| Task brief |
In your answer, print each of the records below exactly.

| Given records |
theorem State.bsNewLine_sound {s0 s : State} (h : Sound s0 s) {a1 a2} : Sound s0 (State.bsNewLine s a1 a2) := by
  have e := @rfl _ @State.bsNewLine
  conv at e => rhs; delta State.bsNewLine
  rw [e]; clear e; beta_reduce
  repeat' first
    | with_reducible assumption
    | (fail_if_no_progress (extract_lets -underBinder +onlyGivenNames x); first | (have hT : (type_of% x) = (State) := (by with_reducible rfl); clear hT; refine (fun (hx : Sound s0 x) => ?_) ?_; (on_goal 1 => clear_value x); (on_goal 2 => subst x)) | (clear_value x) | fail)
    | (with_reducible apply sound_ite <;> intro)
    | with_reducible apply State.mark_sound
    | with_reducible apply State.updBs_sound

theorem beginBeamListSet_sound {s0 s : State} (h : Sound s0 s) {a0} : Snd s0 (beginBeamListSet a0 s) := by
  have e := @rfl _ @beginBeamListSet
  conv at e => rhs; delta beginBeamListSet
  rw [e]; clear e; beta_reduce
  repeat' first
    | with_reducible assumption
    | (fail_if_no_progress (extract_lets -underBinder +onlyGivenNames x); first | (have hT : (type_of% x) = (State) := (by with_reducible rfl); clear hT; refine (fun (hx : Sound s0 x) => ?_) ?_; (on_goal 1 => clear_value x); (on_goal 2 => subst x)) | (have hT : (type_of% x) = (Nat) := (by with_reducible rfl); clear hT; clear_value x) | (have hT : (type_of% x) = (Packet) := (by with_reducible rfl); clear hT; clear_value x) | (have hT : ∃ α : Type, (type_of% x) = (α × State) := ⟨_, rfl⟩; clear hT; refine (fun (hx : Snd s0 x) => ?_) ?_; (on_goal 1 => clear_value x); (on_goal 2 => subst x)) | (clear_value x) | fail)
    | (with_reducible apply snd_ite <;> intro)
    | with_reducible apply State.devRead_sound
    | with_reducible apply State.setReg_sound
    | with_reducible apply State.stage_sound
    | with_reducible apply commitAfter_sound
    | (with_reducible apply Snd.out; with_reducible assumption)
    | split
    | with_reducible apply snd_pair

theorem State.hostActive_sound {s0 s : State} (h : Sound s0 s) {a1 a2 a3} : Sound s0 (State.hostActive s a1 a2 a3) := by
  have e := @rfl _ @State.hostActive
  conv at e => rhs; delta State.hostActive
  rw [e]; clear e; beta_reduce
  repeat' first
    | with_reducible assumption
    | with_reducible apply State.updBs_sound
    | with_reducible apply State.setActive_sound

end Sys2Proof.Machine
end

| The answer |
theorem State.bsNewLine_sound {s0 s : State} (h : Sound s0 s) {a1 a2} : Sound s0 (State.bsNewLine s a1 a2) := by
  have e := @rfl _ @State.bsNewLine
  conv at e => rhs; delta State.bsNewLine
  rw [e]; clear e; beta_reduce
  repeat' first
    | with_reducible assumption
    | (fail_if_no_progress (extract_lets -underBinder +onlyGivenNames x); first | (have hT : (type_of% x) = (State) := (by with_reducible rfl); clear hT; refine (fun (hx : Sound s0 x) => ?_) ?_; (on_goal 1 => clear_value x); (on_goal 2 => subst x)) | (clear_value x) | fail)
    | (with_reducible apply sound_ite <;> intro)
    | with_reducible apply State.mark_sound
    | with_reducible apply State.updBs_sound

theorem beginBeamListSet_sound {s0 s : State} (h : Sound s0 s) {a0} : Snd s0 (beginBeamListSet a0 s) := by
  have e := @rfl _ @beginBeamListSet
  conv at e => rhs; delta beginBeamListSet
  rw [e]; clear e; beta_reduce
  repeat' first
    | with_reducible assumption
    | (fail_if_no_progress (extract_lets -underBinder +onlyGivenNames x); first | (have hT : (type_of% x) = (State) := (by with_reducible rfl); clear hT; refine (fun (hx : Sound s0 x) => ?_) ?_; (on_goal 1 => clear_value x); (on_goal 2 => subst x)) | (have hT : (type_of% x) = (Nat) := (by with_reducible rfl); clear hT; clear_value x) | (have hT : (type_of% x) = (Packet) := (by with_reducible rfl); clear hT; clear_value x) | (have hT : ∃ α : Type, (type_of% x) = (α × State) := ⟨_, rfl⟩; clear hT; refine (fun (hx : Snd s0 x) => ?_) ?_; (on_goal 1 => clear_value x); (on_goal 2 => subst x)) | (clear_value x) | fail)
    | (with_reducible apply snd_ite <;> intro)
    | with_reducible apply State.devRead_sound
    | with_reducible apply State.setReg_sound
    | with_reducible apply State.stage_sound
    | with_reducible apply commitAfter_sound
    | (with_reducible apply Snd.out; with_reducible assumption)
    | split
    | with_reducible apply snd_pair

theorem State.hostActive_sound {s0 s : State} (h : Sound s0 s) {a1 a2 a3} : Sound s0 (State.hostActive s a1 a2 a3) := by
  have e := @rfl _ @State.hostActive
  conv at e => rhs; delta State.hostActive
  rw [e]; clear e; beta_reduce
  repeat' first
    | with_reducible assumption
    | with_reducible apply State.updBs_sound
    | with_reducible apply State.setActive_sound

end Sys2Proof.Machine
end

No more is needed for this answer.